Protein pancakes were all the rage on social media when I first started my weight lifting journey about 7 years ago. Unfortunately, the ones I made always turned out rather disappointing (think: if you soaked cardboard in chocolate protein for a couple of hours and then heated it up), so I just stopped making them.
I’m not sure what sparked my interest in them again but I recently decided to attempt to make some protein pancakes in the hopes that maybe this time they wouldn’t turn out like the paper plates I was eating before. I turned to Google to give me a hand and managed to combine a few different recipes that I came across to create these protein pancakes.
I just want to note that while protein pancakes are great and a pretty cool way to get your protein in, there are definitely other options. I used to think that if a baked good wasn’t “Protein ______” then I shouldn’t be eating it. If you thoroughly enjoy eating some regular ass pancakes then GO FOR IT. If you love real pancakes but are stressed about your protein not being high enough, DRINK your protein shake on the side. Don’t force this protein goods down yourself if you don’t enjoy them.
Anywhooo, if you do enjoy a solid protein pancake and count your macros, this is for you:
As you can see, this recipe is quite high calorie and high carb, so ideally it should be consumed pre or post workout to allow your body to make the most of the energy you are providing. If you have stricter macros, this recipe can be modified to make it a little more macro friendly – I have listed the substitutions below.
PROTIP: add the liquids into the blender first to minimize the amount of powder that sticks to the sides of the cup.
In a blender, mix:
- 3 whole eggs (220 cals, 15g fat, 1g carb, 19g protein)
- OR 1 cup egg whites (63 cals, 0g fat, 2g carb, 26g protein)
- 1-2 bananas (1banana = 105 cal, 0.4g fat, 27g carb, 1.3g protein)
- OR 1/2 cup low fat (1%) cottage cheese (81 cals, 1g fat, 3g carb, 14g protein)
- 1 scoop protein powder (I chose chocolate) (approx 120 cals, 1.5g fat, 3g carb, 24g protein)
- NOTE: many protein powders have different macros so choose the one that you prefer
- 1/2 cup rolled oats (add more if you want the pancakes to be more dense) (150 cals, 2g fat, 27g carb, 5g protein)
- A splash of vanilla extract
If you use all of the substitutions I suggested, the macros will be altered as follows: 414 cals, 4.5g fat, 35g carb, 69g protein – I personally prefer the original recipe as I find the banana really adds something to the flavour of the pancake, but the modifications are good too!
This recipe makes approximately 8 thin pancakes (crepes… ya, ya). However, if you’re not hungry for the whole batch, this mixture can easily be stored in the fridge for the next time you want to use it. They make for an easy on the go breakfast that you can make in seconds.
Blend until smooth.
When the mixture is done blending, don’t be alarmed that it looks incredibly liquid-y, it’s supposed too. Once it hits the pan it will firm up. The trick I find to making the perfect pancake is to heat your pan up on high. Start by adding a palm sized amount of batter to the pan and swirl it around to spread the batter around – making the circumference of the pancake larger. Then decrease the heat to medium once your mixture is on the pan.
Something else I have learned is to not over cook them, 30 seconds on each side is enough to crisp it up enough without turning into chocolate flavoured rubber.

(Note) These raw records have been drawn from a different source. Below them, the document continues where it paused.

-- ==== Sys2Proof/Machine/Security.lean ====
section
/-! DEFINITION. Signed images, owner keys and version records, the security lock and the fuse commits (R522 to R528, R531 to
R533, R542, R543). -/

namespace Sys2Proof.Machine

/-- The security state replaced. -/
def setSec (s : State) (f : Sec → Sec) : State := { s with sec := f s.sec }

/-- A record of the security chapter, posted but for ACSER_AUTH (R542). -/
def secRec (s : State) (code : Nat) (args : List Byte) (post : Bool) : State := bbx s code 0x33 args post

/-- A SEC_EVENT bit. -/
def secEvent (s : State) (b : Nat) : State := setBits s R.secEvent (bitW b)

/-! ### The NOR (R522) -/

/-- `n` bytes of the NOR from an offset; none where no NOR answers. -/
def norBytes (s : State) (a n : Nat) : Option (List Byte) :=
  s.sec.nor.map fun f => (List.range n).map fun i => tabGet 0xFF f.bytes (a + i)

/-- The region of slot A, B or recovery. -/
def slotBase (slot : Nat) : Nat := [0x00100000, 0x00900000, 0x01100000].getD slot 0
def slotSize : Nat := 0x800000

/-- The directory in force: the good copy of higher generation. -/
def norDir (s : State) : Option NorDir :=
  match s.sec.nor with
  | some f => match f.dir0, f.dir1 with
    | some a, some b => if a.gen < b.gen then some b else some a
    | some a, none => some a
    | none, b => b
  | none => none

/-! ### Keys and records (R526, R527) -/

/-- Key `i` of a key record, x ‖ y. -/
def recordKey (r : List Byte) (i : Nat) : List Byte := slice r (16 + 96 * i) 96

/-- Whether a 512-byte record has its format, its zero bytes from `z`, and a signature by key `k` over bytes 0 to 415. -/
def signedRecord (r k : List Byte) (zs : List (Nat × Nat)) : Bool :=
  rec8 r 0 4 == 1 && (zs.all fun z => zeros r z.1 z.2) && ecdsaVerify k (slice r 0 416) (slice r 416 96)

/-- The owner key record, where it is bound, or, with no owner set, signed by its own key 0. -/
def keyRecord (s : State) : Option (List Byte) :=
  (norBytes s 0x3000 512).bind fun r =>
    let bound := !s.sec.ownerSet || s.sec.ownerHash == some (sha384 (recordKey r 0))
    if bound && signedRecord r (recordKey r 0) [(10, 6), (400, 16)] then some r else none

/-- The version record, where it is accepted. -/
def versionRecord (s : State) : Option (List Byte) :=
  match norBytes s 0x4000 512, keyRecord s with
  | some v, some r =>
    if signedRecord v (recordKey r 0) [(16, 400)] && decide (s.sec.fuseVr ≤ rec8 v 4 4) then some v else none
  | _, _ => none

/-- The minimum package SVN and the minimum key-record counter; 0 without an accepted version record. -/
def minSvn (s : State) : Nat := match versionRecord s with | some v => rec8 v 8 4 | none => 0
def minRecord (s : State) : Nat := match versionRecord s with | some v => rec8 v 12 4 | none => 0

/-- Owner signing key `i`, where it may sign. -/
def signingKey (s : State) (i : Nat) : Option (List Byte) :=
  (keyRecord s).bind fun r =>
    if decide (1 ≤ i ∧ i ≤ 3) && (rec8 r 8 1).testBit i && !(rec8 r 9 1).testBit i && decide (minRecord s ≤ rec8 r 4 4) then
      some (recordKey r i)
    else none

/-- The firmware key. -/
def fwKeyBytes : List Byte := (List.range 96).map Config.fwKey

/-! ### Images (R523) -/

/-- Fields of an image header. -/
def imgKind (h : List Byte) : Nat := rec8 h 4 1
def imgKey (h : List Byte) : Nat := rec8 h 5 1
def imgSvn (h : List Byte) : Nat := rec8 h 8 4
def imgBody (h : List Byte) : Nat := rec8 h 12 4

/-- Whether a firmware image (header and what follows it) is valid for a kind and at least a minimum SVN. -/
def firmwareValid (img : List Byte) (kind least : Nat) : Bool :=
  let h := slice img 0 512
  rec8 h 0 4 == 1 && imgKind h == kind && zeros h 6 2 && zeros h 64 352 && imgKey h == 0xFF && decide (least ≤ imgSvn h) &&
    decide (512 + imgBody h ≤ img.length) && slice h 16 48 == sha384 (slice img 512 (imgBody h)) &&
    ecdsaVerify fwKeyBytes (slice h 0 416) (slice h 416 96)

/-- The reason of R528 for which a package header and body fail, the lowest given. -/
def packageReason (s : State) (size : Nat) (h body : List Byte) : Option Nat :=
  let key := signingKey s (imgKey h)
  firstBad [
    (1, rec8 h 0 4 == 1 && imgKind h == 3 && zeros h 6 2 && zeros h 64 352),
    (2, key.isSome),
    (3, ecdsaVerify (key.getD []) (slice h 0 416) (slice h 416 96)),
    (4, 512 + imgBody h == size && slice h 16 48 == sha384 body),
    (5, decide (minSvn s ≤ imgSvn h)),
    (6, !s.sec.lockFuse || rb s R.glbStatus 4)]

/-- A LOAD that fails its authentication: counters, event, record. -/
def authFail (s : State) (ctx reason svn : Nat) : State :=
  let s1 := secEvent (bump s R.secAuthFailCnt) 2
  let s2 := wr s1 R.secLastAuth (BitVec.ofNat 32 (ctx % 16 * 0x1000000 + reason))
  secRec s2 0x0602 (leBytes 1 ctx ++ leBytes 1 reason ++ leBytes 2 0 ++ leBytes 4 svn) true

/-! ### The lock and the fuse counters (R525, R527, R531) -/

/-- SEC_LOCK_WRITE: KEY 0x3C sets the lock while an owner is set; another key does nothing. -/
def execSecLockWrite (v : Word) (s : State) : Out :=
  fabric s fun s =>
    if fld v 31 24 ≠ 0x3C then s
    else if !s.sec.ownerSet then setBits s R.secErr 2
    else
      let s1 := setBits (setBits s R.glbStatus 0x10) R.secStatus 1
      if rb s R.glbStatus 4 then s1 else secRec (secEvent s1 1) 0x0603 [] true

/-- SEC_STATUS.RECOVERY: a recovery image runs. -/
def recoveryRuns (s : State) : Bool := rb s R.secStatus 3

/-- SVN_COMMIT_FW: raises the firmware counter to the SVN of the running firmware. -/
def execSvnCommitFw (v : Word) (s : State) : Out :=
  fabric s fun s =>
    if fld v 31 24 ≠ 0x96 ∨ bit v 0 = false then s
    else
      let n := (rd s R.secFwSvn).toNat
      if recoveryRuns s || decide (n ≤ s.sec.fuseSvn) || decide (64 < n) then setBits s R.secErr 1
      else
        secRec (wr (setSec s fun c => { c with fuseSvn := n }) R.secFuseSvn (BitVec.ofNat 32 n)) 0x0607
          (leBytes 4 0 ++ leBytes 4 n) true

/-- SVN_COMMIT_VR: raises the version-record counter to that of the accepted record. -/
def execSvnCommitVr (v : Word) (s : State) : Out :=
  fabric s fun s =>
    if fld v 31 24 ≠ 0x96 ∨ bit v 1 = false then s
    else
      let n := match versionRecord s with | some r => rec8 r 4 4 | none => 0
      if recoveryRuns s || decide (n ≤ s.sec.fuseVr) || decide (64 < n) then setBits s R.secErr 1
      else
        secRec (wr (setSec s fun c => { c with fuseVr := n }) R.secVrCnt (BitVec.ofNat 32 n)) 0x0607
          (leBytes 4 1 ++ leBytes 4 n) true

end Sys2Proof.Machine
end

What I love so much about these pancakes is that you can top them with pretty much with anything you wish, regardless of what flavour protein you use. I usually try and go for a healthier topping but sometimes ya girl wants to treat herself. Some of my favourites include:
- Yogurt, berries, and honey – Grab a handful of frozen (or regular) berries and heat them up until they turn into a sort of berry compote. Then roll them into the crepe along with the yogurt (I use vanilla flavoured coconut milk yogurt but your favourite yogurt will do). Then I drizzle the honey over the top.
- Butter and maple syrup – A classic… Still tastes good on protein pancakes, trust.

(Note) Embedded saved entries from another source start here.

/-- The runs of a tier in use as (base, size): the windows of loaded contexts and the host system region. -/
def usedRuns (s : State) (t : Nat) : List (Nat × Nat) :=
  let slab := rd s R.memSysSlab
  let gdr := rd s R.memSysGdr
  let sys := match t with
    | 1 => [(fld slab 25 16, fld slab 9 0)]
    | 3 => [(fld gdr 31 16, fld gdr 15 0)]
    | _ => []
  (((List.range 16).map fun c => winReg s (winRegOf c t)) ++ sys).filter fun r => r.2 != 0

/-- The free run that starts at `a`: its length, 0 where `a` is in use. -/
def freeFrom (cap : Nat) (used : List (Nat × Nat)) (a : Nat) : Nat :=
  if used.any (fun r => decide (r.1 ≤ a ∧ a < r.1 + r.2)) then 0
  else (used.foldl (fun m r => if a ≤ r.1 then min m r.1 else m) cap) - a

/-- Where free runs can start: 0 and the end of each run in use. -/
def runStarts (used : List (Nat × Nat)) : List Nat := 0 :: used.map fun r => r.1 + r.2

/-- The longest free run, and the lowest start of a free run of `n` units. -/
def longestRun (cap : Nat) (used : List (Nat × Nat)) : Nat := (runStarts used).foldl (fun m a => max m (freeFrom cap used a)) 0
def lowestRun (cap n : Nat) (used : List (Nat × Nat)) : Option Nat :=
  (runStarts used).foldl (fun m a =>
    if n ≤ freeFrom cap used a then some (match m with | some b => min a b | none => a) else m) none

/-- The demand of a package in a tier, shadows included (R258, R265). -/
def demandOf (p : Package) (t : Nat) : Nat :=
  match t with
  | 0 => p.tile
  | 1 => p.slab
  | 2 => p.lse
  | _ => p.gdr + (p.nbr + 1) / 2

/-- The base of a package's window in a tier, or the result words that refuse it. -/
def placeTier (s : State) (c : Nat) (p : Package) (t : Nat) : Except (List Byte) Nat :=
  let need := demandOf p t
  let cap := tierUnits s t
  let used := usedRuns s t
  let words := fun (why : Nat) => leBytes 1 t ++ leBytes 1 why ++ leBytes 2 0 ++ leBytes 4 need ++ leBytes 4 (quotaOf s c t) ++
    leBytes 4 (longestRun cap used)
  if quotaOf s c t < need then .error (words 0)
  else if need = 0 then .ok 0
  else match lowestRun cap need used with
    | some b => .ok b
    | none => .error (words 1)

/-- The first tier that refuses a package. -/
def nofit (s : State) (c : Nat) (p : Package) : Option (List Byte) :=
  [0, 1, 2, 3].findSome? fun t => match placeTier s c p t with
    | .error w => some w
    | .ok _ => none

/-- The windows a package takes; a tier that refuses it stands at 0 for the checks of its content (R460). -/
def placeBase (s : State) (c : Nat) (p : Package) (t : Nat) : Nat :=
  match placeTier s c p t with
  | .ok b => b
  | .error _ => 0

/-! ### Neighbour slots (R264, R265) -/

/-- Whether a loaded package names a logical tile. -/
def tileNamed (s : State) (l : Nat) : Bool :=
  (List.range 16).any fun c => match tabGet none s.memx.ctx c with
    | some x => x.tiles.contains l
    | none => false

/-- Whether a physical tile is lendable. -/
def lendable (s : State) (n : Nat) : Bool :=
  (ttLogical s n == 0xFF && ttState s n == 3) ||
    (decide (ttLogical s n < 64) && ttState s n != 4 && s.memx.parked.contains (ttLogical s n) && !tileNamed s (ttLogical s n))

/-- The lowest lendable tile, and the lowest free grant. -/
def lendTile (s : State) : Option Nat := (List.range 68).find? fun n => lendable s n
def freeGrant (s : State) : Option Nat := (List.range 16).find? fun j => !rb s (R.memNbr j) 31

/-- Firmware has parked what it has parked of the logical tiles that no loaded package names, and this one neither (R264). -/
def parkTiles (s : State) (p : Package) : State :=
  let idle := (List.range 64).filter fun l =>
    !s.memx.parked.contains l && !tileNamed s l && !p.tiles.contains l && Config.parks s.fresh l
  { s with fresh := s.fresh + 1, memx := { s.memx with parked := s.memx.parked ++ idle } }

/-- The tile range through which tile `t` is reached: its own, or, after a rotation step has redirected the two, the other's
(R262; DEDUCED, log entry 23). -/
def homeRange (s : State) (t : Nat) : Nat :=
  let here := fun (r : Nat) => decide (redirBase (rd s (R.memRedir r)) = t * 0x80000)
  if here t then t else ((List.range 68).find? here).getD t

/-- Slots `k` to `n` − 1 of context `c` placed: the grants taken, none for a slot on its shadow. -/
def placeSlots (c n top : Nat) : Nat → Nat → State → State × List (Option Nat)
  | 0, _, s => (s, [])
  | m + 1, k, s =>
    match lendTile s, freeGrant s with
    | some t, some j =>
      let r := homeRange s t
      let w := 0x80000000 + c * 0x1000000 + r * 0x10000 + (top - (n - k))
      let s0 := if redirBase (rd s (R.memRedir r)) = t * 0x80000 then s else wr s (R.memRedir r) (toTile t)
      let s1 := wr (setTtState s0 t 4) (R.memNbr j) (BitVec.ofNat 32 w)
      let (s2, l) := placeSlots c n top m (k + 1) s1
      (s2, some j :: l)
    | _, _ =>
      let (s1, l) := placeSlots c n top m (k + 1) s
      (s1, none :: l)

/-- A load that names a parked logical tile takes it back: a grant on it is evacuated before the load completes (R266). -/
def unpark (s : State) (l : Nat) : State :=
  if s.memx.parked.contains l then
    let s1 := { s with memx := { s.memx with parked := s.memx.parked.filter fun x => x != l } }
    match tileOf s1 l with
    | some t =>
      let s2 := match grantOn s1 t with
        | some j =>
          let r := rf s1 (R.memNbr j) 22 16
          finishMove (evacuate s1 j) r ⟨toArea (shadowArea s1 j), some j, none⟩
        | none => s1
      setTtState s2 t 1
    | none => s1
  else s

/-! ### Relocation (R256, R262) -/

/-- The address that firmware gives an address of a package of context `c`, its windows and neighbour slots placed: home tiles
and the tile window for logical tiles, home tile or shadow for neighbour slots, the window base in the other tiers. Host memory
is not relocated; an address of a slot the package does not have becomes invalid. -/
def relocate (s : State) (c : Nat) (nbr : List (Option Nat)) (a : Nat) : Nat :=
  let w := winOf s c
  let r := a / 0x80000
  if r < 64 then homeOf r * 0x80000 + w.tile.1 * 0x1000 + a % 0x80000
  else if a < slabBase then
    match nbr[r - 64]? with
    | some (some j) => rf s (R.memNbr j) 22 16 * 0x80000 + a % 0x80000
    | some none => gdrBase + (w.gdr.1 + w.gdr.2) * 0x100000 - 0x80000 * (nbr.length - (r - 64)) + a % 0x80000
    | none => 68 * 0x80000 + a % 0x80000
  else if a < lseBase then a + w.slab.1 * 0x10000
  else if a < semBase then a + w.lse.1 * 0x10000
  else if gdrBase ≤ a ∧ a < hostBase then a + w.gdr.1 * 0x100000
  else a

/-- An 8-byte address field at `off` relocated. -/
def fixField (f : Nat → Nat) (off : Nat) (b : List Byte) : List Byte :=
  if b.length < off + 8 then b else b.take off ++ leBytes 8 (f (rec8 b off 8)) ++ b.drop (off + 8)

/-- A graph image relocated: the run records and the gates' job blocks. -/
def fixGraph (f : Nat → Nat) (b : List Byte) : List Byte :=
  (List.range (rec8 b 0 2)).foldl (fun b i => fixField f (64 + 32 * i + 24) b) (fixField f 24 b)

/-- A copy entry relocated; a FILL has no source. -/
def fixEntry (f : Nat → Nat) (e : List Byte) : List Byte :=
  fixField f 24 (if isCopy e then fixField f 16 e else e)

/-- A tile program relocated: the region of its slots, and the offsets in local memory by the tile window. -/
def fixProg (f : Nat → Nat) (ofs : Nat) (x : TileProg) : TileProg :=
  let own := fun (r : TileRef) (o : Nat) => match r with
    | .local _ => o + ofs
    | .input | .output | .slots => o
  { x with
    slotBase := f x.slotBase
    passes := x.passes.map fun p => { p with
      aOff := own p.a p.aOff, wOff := p.wOff + ofs, chOff := p.chOff + ofs, dOff := own p.dst p.dOff
      nl := p.nl.map fun b => (b.1, b.2 + ofs) } }

/-- A package relocated to the windows and slots placed in `s`. -/
def relocated (s : State) (c : Nat) (nbr : List (Option Nat)) (p : Package) : Package :=
  let f := relocate s c nbr
  { p with
    graphs := p.graphs.map (fixGraph f)
    plans := p.plans.map fun x => (x.1, x.2.map (fixEntry f))
    progs := p.progs.map fun x => (x.1, fixProg f ((winOf s c).tile.1 * 0x1000) x.2)
    solves := p.solves.map fun x => (x.1, fixField f 32 (fixField f 24 (fixField f 16 x.2)))
    data := p.data.map fun d => ⟨f d.addr, d.fixups.foldl (fun b o => fixField f o b) d.bytes, d.fixups⟩ }

/-! ### Content (R212, R232, R269, R271) -/

/-- The bytes of a source or destination row of an entry meet those of another's destination. -/
def readsWritten (a b : List Byte) : Bool :=
  isCopy b && (entryRows b).any fun r => (entryRows a).any fun q => overlaps r.1 (rec8 b 4 4) q.2 (rec8 a 4 4)

/-- Whether entry `e`, after the entries `done` of its plan (newest first), reads what one of them writes with no FENCE in
between. -/
def hazard (e : List Byte) : List (List Byte) → Bool
  | [] => false
  | a :: t => readsWritten a e || (!fenceFlag a && hazard e t)

/-- Whether no entry of a plan reads an earlier one's bytes without a FENCE between them. -/
def planOrderOk : List (List Byte) → List (List Byte) → Bool
  | _, [] => true
  | seen, e :: t => (fenceFlag e || !hazard e seen) && planOrderOk (e :: seen) t

/-- The entries of a plan checked against the windows of context `c` in turn (MEM_ERR.RANGE where only those refuse one). -/
def planEntries (w : Win) (c : Nat) : List (List Byte) → Nat → State → Bool × State
  | [], _, s => (true, s)
  | e :: t, i, s =>
    let (ok, s1) := checkEntry s w c i e
    if ok then planEntries w c t (i + 1) s1 else (false, s1)

/-- A copy plan. -/
def planOk (w : Win) (c : Nat) (s : State) (x : Nat × List (List Byte)) : Bool × State :=
  if decide (x.1 ≤ 255) && decide (1 ≤ x.2.length ∧ x.2.length ≤ 256) && (x.2.all fun e => e.length == 64) && planOrderOk [] x.2
  then planEntries w c x.2 0 s else (false, s)

/-- All plans. -/
def plansOk (w : Win) (c : Nat) : List (Nat × List (List Byte)) → State → Bool × State
  | [], s => (true, s)
  | x :: t, s =>
    let (ok, s1) := planOk w c s x
    if ok then plansOk w c t s1 else (false, s1)

/-- The channel records of a program's passes, in the data the package places (R232). -/
def progOk (s : State) (x : Nat × TileProg) : Bool :=
  (x.2.tiles.all fun l => decide (l < 64)) && x.2.passes.all fun q =>
    (List.range 32).all fun j => chanOk (ldBytes s (localBase q.tile + q.chOff + 32 * j) 32)

/-- A schedule: its slot, its class, and its supernodes over the variables it declares (R331). -/
def schedOk (x : SchedDecl) : Bool :=
  decide (x.index < 64) && (match x.sched with
    | some c => c.nodes.all fun n => n.exps.length == 6 && (n.vars.all fun v => decide (v < c.v)) && n.below.all fun v => decide (v < c.v)
    | none => x.buildable)

/-- The data of a package in place. -/
def placeData (s : State) (l : List PkgDatum) : State := l.foldl (fun st d => stBytes st d.addr d.bytes) s

/-- Everything but the plans. -/
def contentOk (s : State) (c : Nat) (p : Package) : Bool :=
  let s1 := placeData s p.data
  (p.graphs.all fun g => graphFormOk s c g) && (p.progs.all fun x => progOk s1 x) && p.scheds.all schedOk &&
    (p.solves.all fun x => decide (x.1 < 64) && x.2.length == 64) && p.tiles.all fun l => decide (l < 64)

/-! ### Granting (R256, R264, R460) -/

/-- The free graph slots. -/
def freeGraphs (s : State) : List Nat := (List.range 64).filter fun g => (graphOf s g).isNone

/-- FGS_GRAPHg_CFG of a graph. -/
def graphCfg (g : Graph) : Word :=
  BitVec.ofNat 32 (0x80000000 + g.ctx % 16 * 0x1000000 + g.prio % 4 * 0x100000 + g.maxrun % 8 * 0x10000 + g.ngates % 512)

/-- A graph resident in a slot, its run count at 0 (R215). -/
def putGraph (s : State) (x : Nat × List Byte) : State :=
  let g := graphOfBytes x.2
  wr { s with fgs := { s.fgs with graphs := tabSet none s.fgs.graphs x.1 (some g), runCount := tabSet 0 s.fgs.runCount x.1 0 } }
    (R.fgsGraphCfg x.1) (graphCfg g)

- Peanut butter and banana – If you use the original recipe and then top it with this concoction it is a complete banana overload… and it’s amazing.

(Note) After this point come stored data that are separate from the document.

/-- FENCE_RELEASE: the fenced range's contents have moved, its entry changes, the held accesses go on in order (R263); it
waits for a range that still lies where the move ends (R249, R489). -/
def execFenceRelease (tile : Fin 68) (s : State) : Out :=
  fabric s fun s =>
    match tabGet none s.memx.moves tile.val with
    | some m => if targetBusy s tile.val m then s else rotMoved (finishMove s tile.val m) tile.val
    | none => s

/-- ROTATION_SELFTEST_END: the released tile becomes the free tile, and a grant that the step evacuated is to be restored to
it, or it is FAILED (R489, R490). -/
def execRotationSelftestEnd (p : Fin 4) (pass : Bool) (s : State) : Out :=
  fabric s fun s =>
    match rotOf s p.val with
    | none => s
    | some r =>
      if r.stage ≠ .testing then s
      else
        let s1 := setRot s p.val none
        if pass then
          let s2 := tileFree s1 r.old
          match r.grant with
          | some j => { s2 with memx := { s2.memx with restore := tabSet none s2.memx.restore j (some r.old) } }
          | none => s2
        else
          let s2 := wf (setTtState s1 r.old 7) R.glbCap 26 24 (rf s R.glbCap 26 24 - 1)
          let s3 := selftestFail s2 (unitOf (R.ttStatus 0)) r.old 0
          if (freeTile s3 p.val).isNone then rotStopped s3 p.val else s3

/-! ### Scheduling boundaries and the black box (R484, R491 to R496) -/

/-- SCHEDULING_BOUNDARY: the active pair writes its mirror while a standby receives it. On the way to GLIDE, CPB hands over
to CPA there, without record or flag (R505). -/
def execSchedulingBoundary (s : State) : Out :=
  fabric s fun s =>
    if !rb s R.glbStatus 2 || s.safe.switching.isSome then s
    else
      let s1 := setSafe s fun f => { f with mirror := some s.dt.now }
      if s.pwr.target = some .glide ∧ activePair s = 1 then wf (completeAll s1 1) R.glbStatus 1 1 0 else s1

/-- Bytes written to the MRAM. -/
def mramWrite (b : Bbx) (a : Nat) (l : List Byte) : Bbx :=
  { b with mram := ((List.range l.length).zip l).foldl (fun m e => tabSet 0 m (a + e.1) e.2) b.mram }

/-- Whether a slot is pinned. -/
def isPinned (b : Bbx) (k : Nat) : Bool := decide ((k + b.slots - b.pinFirst) % b.slots < b.pinned)

/-- The slot that the next record takes. -/
def nextSlot (b : Bbx) : Nat := if isPinned b b.slot then (b.pinFirst + b.pinned) % b.slots else b.slot

/-- The header for its next write (R494). -/
def bbxHeader (b : Bbx) : List Byte :=
  let body := leBytes 4 b.gen.toNat ++ leBytes 4 b.seq.toNat ++ leBytes 4 b.slot ++ leBytes 4 b.boot.toNat ++
    leBytes 4 b.pinFirst ++ leBytes 2 b.pinned ++ leBytes 2 b.flags ++ leBytes 36 0
  body ++ leBytes 4 (crc32c body)

/-- The header written to the copy whose turn it is. -/
def writeHeader (b : Bbx) : Bbx :=
  let b1 := { b with gen := b.gen + 1 }
  mramWrite b1 (if b1.gen.toNat % 2 = 1 then 2048 else 0) (bbxHeader b1)

/-- A record as it lies in the MRAM (R491). -/
def bbxBytes (b : Bbx) (r : BbxRec) : List Byte :=
  let body := leBytes 4 b.seq.toNat ++ leBytes 8 r.dt.toNat ++ leBytes 2 r.code ++ leBytes 2 r.unit ++ padTo 36 r.args ++
    leBytes 4 b.boot.toNat ++ leBytes 4 0
  body ++ leBytes 4 (crc32c body)

/-- Pinning of the record just written to slot `k` (R496). -/
def pinRecord (b : Bbx) (k code : Nat) : Bbx :=
  let fatal := code == 0x0206
  let flags := if fatal && decide (0 < b.pinned) then 1 else b.flags
  if b.pinned = 0 then (if fatal then { b with pinFirst := k, pinned := 1 } else b)
  else { b with pinned := min 512 (b.pinned + 1), flags := flags }

/-- SAFE_BBX_SEQ, SAFE_BBX_PINNED and SAFE_BOOT_CNT show the writer's state. -/
def syncBbx (s : State) : State :=
  let b := s.bbx
  wr (wr (wr s R.safeBbxSeq b.seq) R.safeBbxPinned (BitVec.ofNat 32 (b.flags % 2 * 0x80000000 + b.pinned % 1024)))
    R.safeBootCnt b.boot

/-- BBX_RECORD_WRITTEN: the oldest queued record and the header are in the MRAM; its event is posted then (R495). -/
def execBbxRecordWritten (s : State) : Out :=
  .next (match s.bbxQueue with
    | [] => s
    | r :: rest =>
      let k := nextSlot s.bbx
      let l := bbxBytes s.bbx r
      let b := pinRecord (mramWrite s.bbx (4096 + 64 * k) l) k r.code
      let s1 := syncBbx { s with
        bbxQueue := rest
        bbx := writeHeader { b with seq := b.seq + 1, slot := (k + 1) % b.slots }
        mst := { s.mst with bbxSince := s.mst.bbxSince ++ [l] } }
      if r.post && s.up then postEvent s1 r.dt r.code (r.unit % 256) (r.args.take 12) else s1)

- Nutella – Honestly makes me feel as though I’m back in Paris eating their food truck crepes – except these give you the good gains, not the belly gains.
Let me know if you decided to give these a try and let me know how you liked them! If you have any other suggestions on how I could further improve my protein pancakes I would love to hear them – I’m always up for trying something different!